→ Prompt:
Please copy out the entries until you have copied the line that contains "0 14).toNat, gen", beginning with the first line.

Recorded data:
-- ==== Sys2Proof/Machine/Orders.lean ====
section
/-! DEFINITION. Orders of host software on requests and handles: their acceptance, what each does when it takes effect, and the
events of parked requests and handles (R223 to R226, R228, R229, R231 to R234, R240, R241). -/

namespace Sys2Proof.Machine

/-! ### The order register (R224, R225, R241) -/

/-- The fields of `REQ.ORDER` with the operation `op` (R225). -/
def decodeOrder (s : State) (op : Nat) (d : W64) : Order :=
  { slot := (d.extractLsb' 0 16).toNat, gen := (d.extractLsb' 16 16).toNat, op := op,
    mode := (d.extractLsb' 36 2).toNat, prio := (d.extractLsb' 38 3).toNat, tag := (d.extractLsb' 41 23).toNat,
    stroke := s.stroke.number, count := s.stroke.count, isHandle := false }

/-- The fields of `REQ.HORDER` (R241). -/
def decodeHorder (s : State) (d : W64) : Order :=
  { slot := (d.extractLsb' 0 14).toNat, gen := (d.extractLsb' 14 16).toNat, op := 1, mode := 0, prio := 0,
    tag := (d.extractLsb' 32 32).toNat, stroke := s.stroke.number, count := s.stroke.count, isHandle := true }

/-- The ORDER_DONE entry of an order (R223, R225); that of a cancel is never lost. -/
def orderDone (s : State) (p : Nat) (o : Order) (code : Nat) (value : W64) : State :=
  complete s p (!o.isHandle && o.op == 1)
    { tag := BitVec.ofNat 64 o.tag, slot := o.slot, gen := o.gen, kind := 4, code := code, value := value, stroke := s.stroke.number }

/-- `REQ.SCROLL_ERR.BAD_ORDER` counts an order ignored or dropped. -/
def countBadOrder (s : State) (p : Nat) : State :=
  s.updPart p (fun x => { x with badOrder := sat 16 (x.badOrder + 1) })

def orderQueueMax : Nat := 1024

/-- The job of a partition is halted, whatever the cause (R79, R82, R93, R148, R226). -/
def jobHalted (s : State) (p : Nat) : Bool := match s.job p with
  | some j => j.halted
  | none => false

/-- An order other than a cancel enters the partition's queue (R224). -/
def queueOrder (s : State) (p : Nat) (o : Order) : State :=
  if notEntry s p then orderDone s p o 8 (seqValue s 0)
  else
    let x := s.part p
    if orderQueueMax ≤ x.orders.length then raise (countBadOrder s p) (pgReq p) 4
    else s.setPart p { x with orders := x.orders ++ [o] }

/-- An order names the request that last ended in its slot (R226): END code and records. -/
def endedMatch (x : Slot) (gen : Nat) : Option (Nat × Nat) := match x.lastEndGen with
  | some (g, e) => if g = gen then some (e, x.lastEndSeq) else none
  | none => none

/-- A slot of the partition holds a request of the generation. -/
def liveMatch (s : State) (p n gen : Nat) : Bool :=
  ownSlot (s.part p) n && (s.slot n).part == p && (s.slot n).state != .free && (s.slot n).gen == gen

/-- A cancel is accepted: its cancel point is this instant (R224, R226, R229). The time from its arrival, at most 2 µs, is the
device's (log entry 3). -/
def acceptCancel (s : State) (p : Nat) (o : Order) : State :=
  let v := s.serve
  let s0 := { s with serve := { v with cancelLat := max v.cancelLat (s.freeNat 2001) } }.nextFree
  if notEntry s0 p then orderDone s0 p o 8 (seqValue s 0)
  else
    let x := s0.slot o.slot
    if liveMatch s0 p o.slot o.gen then
      if x.cancel.isSome then orderDone s0 p o 3 (lastSeq s x)
      else
        let s1 := s0.setSlot o.slot { x with cancel := some (s.stroke.number, s.stroke.count), cancelTag := o.tag,
                                             copyDone := false, pagesReady := false }
        { s1 with serve := { s1.serve with cancels := sat 16 (s1.serve.cancels + 1) } }
    else
      match (if ownSlot (s0.part p) o.slot then endedMatch x o.gen else none) with
      | none => orderDone s0 p o 2 (seqValue s 0)
      | some (e, n) =>
        if e = 1 ∨ e = 2 ∨ e = 5 then
          let s1 := orderDone s0 p o 1 (seqValue s n)
          { s1 with serve := { s1.serve with late := sat 16 (s1.serve.late + 1) } }
        else orderDone s0 p o 3 (seqValue s n)

/-- A write of `REQ.ORDER` or `REQ.HORDER`, at offset `off`, as one 8-byte request from the partition's VF; from another
function it is captured (R224, R421). -/
def orderAccess (s : State) (src p off : Nat) (d : W64) (act : State → State) : State :=
  if !canWrite s src (pgReq p) then s
  else if src ≠ p + 1 then capture s (pgReq p) off 5 true d src
  else act s

def execCancel (src part : Nat) (data : W64) (s : State) : Host.Outcome State Fault Refusal :=
  .next (orderAccess s src part 0x078 data (fun t => acceptCancel t part (decodeOrder t 1 data)))
def execPause (src part : Nat) (data : W64) (s : State) : Host.Outcome State Fault Refusal :=
  .next (orderAccess s src part 0x078 data (fun t => queueOrder t part (decodeOrder t 2 data)))
def execResume (src part : Nat) (data : W64) (s : State) : Host.Outcome State Fault Refusal :=
  .next (orderAccess s src part 0x078 data (fun t => queueOrder t part (decodeOrder t 3 data)))
def execPriority (src part : Nat) (data : W64) (s : State) : Host.Outcome State Fault Refusal :=
  .next (orderAccess s src part 0x078 data (fun t => queueOrder t part (decodeOrder t 4 data)))

/-- RELEASE (R241); an operation other than 1 is ignored and counted. -/
def execRelease (src part : Nat) (data : W64) (s : State) : Host.Outcome State Fault Refusal :=
  .next (orderAccess s src part 0x080 data (fun t =>
    if data.extractLsb' 30 2 = 1#2 then queueOrder t part (decodeHorder t data) else countBadOrder t part))

/-! ### What an order does when it takes effect (R228, R231 to R234, R240, R241) -/

/-- Keys and position states of the private pages of a slot that hold a committed position: what a park copies, in ascending
block and then layer order (R233). -/
def parkedKeys (s : State) (p n : Nat) : List (Nat × Tbl PosState) :=
  (privateKeys s p n).filterMap (fun (key, k) => match Tbl.get? (s.part p).pages k with
    | some g =>
      let c := g.pos.filter (fun (_, st) => st == .committed)
      if c.isEmpty then none else some (key, c)
    | none => none)

/-- PAUSE by digest: one digest step follows (R228, R232). -/
def pauseDigest (s : State) (n : Nat) : State :=
  let x := s.slot n
  s.setSlot n { x with state := .digesting, before := x.state }

/-- PAUSE by park: drafts truncated, the copy begins (R228, R233). -/
def pausePark (s : State) (p n : Nat) : State :=
  let s1 := dropDrafts s p n
  let x := s1.slot n
  s1.setSlot n { x with state := .parking, before := x.state, copyDone := false }

/-- Pause mode of an order: 1 digest, 2 park (R225). -/
def pauseMode (s : State) (p : Nat) (x : Slot) (mode : Nat) : Nat :=
  if mode = 1 ∨ mode = 2 then mode
  else if x.desc.flags.testBit 3 then (if x.desc.flags.testBit 4 then 2 else 1)
  else 1 + s.field (pgReq p) 0x088 0 1

/-- PAUSE of a live request: outcome code and state after. -/
def applyPause (s : State) (p : Nat) (o : Order) : Nat × State :=
  let x := s.slot o.slot
  match x.state with
  | .prefill | .decode =>
    if pauseMode s p x o.mode = 1 then
      if (s.reg (pgReq p) 0x088).getLsbD 1 then (0, pauseDigest s o.slot) else (6, s)
    else
      let t := dropDrafts s p o.slot
      if x.desc.parkAddr = 0 ∨ x.desc.parkKib < 256 * (parkedKeys t p o.slot).length then (5, s)
      else (0, pausePark s p o.slot)
  | .digesting | .pausedDigest | .parking | .parked => (3, s)
  | .resuming | .building | .free => (4, s)

/-- RESUME of a live request (R228, R234). The pages are allocated as soon as that many are free. -/
def applyResume (s : State) (o : Order) : Nat × State :=
  let x := s.slot o.slot
  match x.state with
  | .pausedDigest => (0, s.setSlot o.slot { x with state := .resuming, resumeCtrl := 2, pagesReady := false,
                                                   pagesHeld := false })
  | .parked =>
    if x.expired then (4, s)
    else (0, s.setSlot o.slot { x with state := .resuming, resumeCtrl := 3, pagesReady := false,
                                                      pagesHeld := false })
  | .parking => (0, s.setSlot o.slot { x with state := x.before, copyDone := false, resumedOwed := true,
                                              resumedFlag := true, resumedNew := true })
  | .resuming => (3, s)
  | .prefill | .decode | .digesting | .building | .free => (4, s)

/-- A release of a handle (R240, R241). A STALE handle without users is freed as a SEALED one (log entry 40). -/
def applyRelease (s : State) (p : Nat) (o : Order) : Nat × State :=
  let h := s.handle o.slot
  if h.part ≠ p ∨ h.state = .free ∨ h.gen ≠ o.gen then (2, s)
  else
    match h.state with
    | .sealed => if h.users = 0 then (0, retireHandle s o.slot 0) else (0, s.setHandle o.slot { h with state := .releasing })
    | .stale => if h.users = 0 then (0, retireHandle s o.slot 0) else (4, s)
    | .building | .releasing | .free => (4, s)

/-- One order takes effect; `halted` says that the job is halted. -/
def applyOrder (p : Nat) (halted : Bool) (s : State) (o : Order) : State :=
  if o.isHandle then
    let r := if halted then (4, s) else applyRelease s p o
    orderDone r.2 p o r.1 (seqValue s 0)
  else
    let x := s.slot o.slot
    if liveMatch s p o.slot o.gen then
      let r :=
        if x.cancel.isSome || halted then (4, s)
        else if o.op = 2 then applyPause s p o
        else if o.op = 3 then applyResume s o
        else (0, s.setSlot o.slot { x with priority := o.prio })
      orderDone r.2 p o r.1 (lastSeq s x)
    else
      match (if ownSlot (s.part p) o.slot then endedMatch x o.gen else none) with
      | none => orderDone s p o 2 (seqValue s 0)
      | some (e, n) => orderDone s p o (if o.op = 2 ∧ e ≠ 3 then 7 else 4) (seqValue s n)

/-- The order waits: its request is held suspect (R260). -/
def orderHeld (held : List Nat) (o : Order) : Bool := !o.isHandle && held.contains o.slot

/-- Applies the orders of a partition that were accepted before the boundary of stroke `b`, in order (R225), but for those of the
requests `held`. -/
def applyOrders (s : State) (p b : Nat) (halted : Bool) (held : List Nat) : State :=
  let os := (s.part p).orders
  let due (o : Order) : Bool := decide (o.stroke < b) && !orderHeld held o
  let s1 := s.updPart p (fun x => { x with orders := os.filter (fun o => !due o) })
  (os.filter due).foldl (applyOrder p halted) s1

/-! ### Completion ring (R223) -/

def execCqConsWrite (src part : Nat) (data : W32) (s : State) : Host.Outcome State Fault Refusal :=
  .next (orderWrite s src (pgReq part) 0x06C data (fun t => flushCq (t.part part).cqQueue.length t part))

/-! ### Parked requests (R228, R233) -/

/-- The bytes of a page with only its committed positions. -/
def pageImage (g : KvPage) (c : Tbl PosState) : Mem :=
  g.data.filter (fun (a, _) => (Tbl.get? c (a / 4096)).isSome)

/-- Writes the parked pages to the park buffer, 256 KiB each. -/
def writePark (s : State) (p n : Nat) (ks : List (Nat × Tbl PosState)) : State :=
  let addr := (s.slot n).desc.parkAddr
  { s with hostOut := ks.zipIdx.foldl (fun m (kc, i) =>
      match (Tbl.get? (s.slot n).kvMap kc.1).bind (fun k => Tbl.get? (s.part p).pages k) with
      | some g => Mem.blit m (addr + 262144 * i) 262144 (pageImage g kc.2)
      | none => m) s.hostOut }

/-- PARK_COPY_DONE: the copy of a PARKING request is complete; its pages are freed at the next boundary (R228, R233). -/
def execParkCopyDone (slot : Nat) (s : State) : Host.Outcome State Fault Refusal :=
  let x := s.slot slot
  if x.state = .parking ∧ x.cancel = none ∧ hostOpen (s.part x.part) then
    let ks := parkedKeys s x.part slot
    .next ((writePark s x.part slot ks).setSlot slot { x with copyDone := true, parked := ks })
  else .next s

/-- Frees the private pages of a slot; sealed pages that it shares stay in its map (R233). -/
def freePrivate (s : State) (p n : Nat) : State :=
  (privateKeys s p n).foldl (fun t (key, k) =>
    let t1 := setMapWord (freePage t p k) p n key 0xFFFFFFFF
    t1.setSlot n { t1.slot n with kvMap := Tbl.erase (t1.slot n).kvMap key }) s

/-- Gives a page of a slot the content that the park buffer holds. -/
def restorePage (p n : Nat) (s : State) (kc : (Nat × Tbl PosState) × Nat) : State :=
  let k := Tbl.getD (s.slot n).kvMap kc.1.1 0
  let data := Mem.slice s.hostOut ((s.slot n).desc.parkAddr + 262144 * kc.2) 262144
  s.updPart p (fun x => { x with pages := Tbl.set x.pages k { part := p, owner := .priv n, pos := kc.1.2, data := data } })

/-- Pages that a resume needs: those of the park buffer, or the next block on every layer (R232, R233). -/
def resumeKeys (s : State) (p : Nat) (x : Slot) : List Nat :=
  if x.resumeCtrl = 3 then x.parked.map (·.1)
  else (List.range (layersOf s p)).map (fun ly => layersOf s p * (x.position / 64) + ly)

/-- A RESUMING request takes the pages that it needs, with their map words, once that many are free (R228, R232 to R234): in an intake
window or at a boundary, since the serving area and the page counts change at no other time (R216, R246). One whose park buffer could
not be read ends, with an END code that the manual does not fix (R212; log entry 41). -/
def resumePages (p : Nat) (s : State) (n : Nat) : State :=
  let x := s.slot n
  if x.state ≠ .resuming ∨ x.cancel ≠ none then s
  else if x.readFailed then endDmaError s p n
  else if x.pagesHeld ∨ freePages s p < (resumeKeys s p x).length then s
  else
    let s1 := (resumeKeys s p x).foldl (fun t key => allocPage t p n key) s
    s1.setSlot n { s1.slot n with pagesHeld := true }

/-- RESUME_READY: the pages of a RESUMING request, once it has them, are ready, for a park read back from the park buffer. Host software
keeps the buffer as the device wrote it (R212). -/
def execResumeReady (slot : Nat) (ok : Bool) (s : State) : Host.Outcome State Fault Refusal :=
  let x := s.slot slot
  let p := x.part
  if x.state = .resuming ∧ x.cancel = none ∧ x.pagesReady = false ∧ x.pagesHeld = true ∧ x.readFailed = false
      ∧ (x.resumeCtrl = 2 ∨ hostOpen (s.part p)) then
    if x.resumeCtrl = 3 ∧ !ok then .next (s.setSlot slot { x with readFailed := true })
    else
      let s1 := if x.resumeCtrl = 3 then x.parked.zipIdx.foldl (restorePage p slot) s else s
      .next (s1.setSlot slot { s1.slot slot with pagesReady := true, parked := [] })
  else .next s

/-- PARK_TTL_EXPIRED: the time to live of a PARKED request has elapsed and no RESUME was accepted before (R233); the request ends
at the next boundary (R228, R246). -/
def execParkTtlExpired (slot : Nat) (s : State) : Host.Outcome State Fault Refusal :=
  let x := s.slot slot
  let resumed := (s.part x.part).orders.any (fun o => !o.isHandle && o.op == 3 && o.slot == slot && o.gen == x.gen)
  if x.state = .parked ∧ resumed = false ∧ x.expired = false then
    .next (raise (s.setSlot slot { x with expired := true }) (pgReq x.part) 6)
  else .next s

/-- HANDLE_TTL_EXPIRED: a SEALED handle without users reaches its time to live; it is freed at the next boundary (R240, R246). -/
def execHandleTtlExpired (handle : Nat) (s : State) : Host.Outcome State Fault Refusal :=
  let h := s.handle handle
  if h.state = .sealed ∧ h.users = 0 ∧ h.ttl ≠ 0 ∧ h.expired = false then
    .next (raise (s.setHandle handle { h with expired := true }) (pgReq h.part) 7)
  else .next s

end Sys2Proof.Machine
end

→ Answer space:
-- ==== Sys2Proof/Machine/Orders.lean ====
section
/-! DEFINITION. Orders of host software on requests and handles: their acceptance, what each does when it takes effect, and the
events of parked requests and handles (R223 to R226, R228, R229, R231 to R234, R240, R241). -/

namespace Sys2Proof.Machine

/-! ### The order register (R224, R225, R241) -/

/-- The fields of `REQ.ORDER` with the operation `op` (R225). -/
def decodeOrder (s : State) (op : Nat) (d : W64) : Order :=
  { slot := (d.extractLsb' 0 16).toNat, gen := (d.extractLsb' 16 16).toNat, op := op,
    mode := (d.extractLsb' 36 2).toNat, prio := (d.extractLsb' 38 3).toNat, tag := (d.extractLsb' 41 23).toNat,
    stroke := s.stroke.number, count := s.stroke.count, isHandle := false }

/-- The fields of `REQ.HORDER` (R241). -/
def decodeHorder (s : State) (d : W64) : Order :=
  { slot := (d.extractLsb' 0 14).toNat, gen := (d.extractLsb' 14 16).toNat, op := 1, mode := 0, prio := 0,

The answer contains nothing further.